• **What is being asked**:
Across the entries below, work out how many lines contain "Config". Please give the number only.

• **Data supplied**:

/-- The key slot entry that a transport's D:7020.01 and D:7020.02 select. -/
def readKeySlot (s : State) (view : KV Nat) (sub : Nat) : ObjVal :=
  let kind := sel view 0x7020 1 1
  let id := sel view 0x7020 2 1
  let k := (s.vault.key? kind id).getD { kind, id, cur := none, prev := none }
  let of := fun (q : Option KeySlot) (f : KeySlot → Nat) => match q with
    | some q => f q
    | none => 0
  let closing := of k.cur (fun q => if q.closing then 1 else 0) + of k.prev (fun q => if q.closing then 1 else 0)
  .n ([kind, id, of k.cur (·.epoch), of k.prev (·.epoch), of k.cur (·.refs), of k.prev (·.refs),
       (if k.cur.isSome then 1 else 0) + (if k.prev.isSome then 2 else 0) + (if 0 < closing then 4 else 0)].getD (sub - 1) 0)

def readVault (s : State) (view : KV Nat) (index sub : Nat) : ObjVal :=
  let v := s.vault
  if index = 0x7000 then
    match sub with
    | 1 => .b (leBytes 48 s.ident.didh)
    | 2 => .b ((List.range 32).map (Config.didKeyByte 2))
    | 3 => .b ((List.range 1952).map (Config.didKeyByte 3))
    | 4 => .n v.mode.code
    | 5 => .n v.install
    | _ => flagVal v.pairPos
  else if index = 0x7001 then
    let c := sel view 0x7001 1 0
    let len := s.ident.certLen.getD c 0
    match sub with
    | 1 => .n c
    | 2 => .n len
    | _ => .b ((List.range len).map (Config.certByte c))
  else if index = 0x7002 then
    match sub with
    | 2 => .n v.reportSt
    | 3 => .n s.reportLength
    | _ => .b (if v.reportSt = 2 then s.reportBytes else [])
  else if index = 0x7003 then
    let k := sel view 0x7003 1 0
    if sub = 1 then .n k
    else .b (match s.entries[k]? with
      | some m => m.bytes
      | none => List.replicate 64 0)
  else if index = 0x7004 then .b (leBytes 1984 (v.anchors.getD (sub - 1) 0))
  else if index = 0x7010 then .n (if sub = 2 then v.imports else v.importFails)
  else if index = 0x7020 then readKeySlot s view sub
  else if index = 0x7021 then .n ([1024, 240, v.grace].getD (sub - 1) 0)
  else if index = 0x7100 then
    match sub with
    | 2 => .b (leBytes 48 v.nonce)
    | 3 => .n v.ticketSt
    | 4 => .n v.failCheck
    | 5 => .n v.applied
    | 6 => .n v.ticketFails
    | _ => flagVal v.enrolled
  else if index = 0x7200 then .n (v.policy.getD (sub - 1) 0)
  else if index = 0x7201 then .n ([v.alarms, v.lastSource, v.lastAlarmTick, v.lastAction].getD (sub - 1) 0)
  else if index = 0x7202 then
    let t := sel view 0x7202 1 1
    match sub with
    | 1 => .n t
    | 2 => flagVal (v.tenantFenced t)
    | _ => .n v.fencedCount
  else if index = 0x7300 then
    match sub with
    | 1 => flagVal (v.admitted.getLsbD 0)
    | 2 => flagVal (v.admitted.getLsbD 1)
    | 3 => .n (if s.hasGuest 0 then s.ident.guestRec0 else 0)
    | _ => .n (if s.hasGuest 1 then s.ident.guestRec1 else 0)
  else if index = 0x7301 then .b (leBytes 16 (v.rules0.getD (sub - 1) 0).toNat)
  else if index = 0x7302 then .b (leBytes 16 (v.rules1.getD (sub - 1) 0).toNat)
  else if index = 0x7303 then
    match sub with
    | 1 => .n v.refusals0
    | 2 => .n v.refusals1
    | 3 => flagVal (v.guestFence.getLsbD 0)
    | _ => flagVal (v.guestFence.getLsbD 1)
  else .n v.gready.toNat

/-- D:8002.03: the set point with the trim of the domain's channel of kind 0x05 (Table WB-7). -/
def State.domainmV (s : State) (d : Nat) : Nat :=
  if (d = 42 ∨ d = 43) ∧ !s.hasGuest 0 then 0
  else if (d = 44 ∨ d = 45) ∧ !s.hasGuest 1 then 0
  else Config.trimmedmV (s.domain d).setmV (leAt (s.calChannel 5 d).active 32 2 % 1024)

• **Answer box**:
4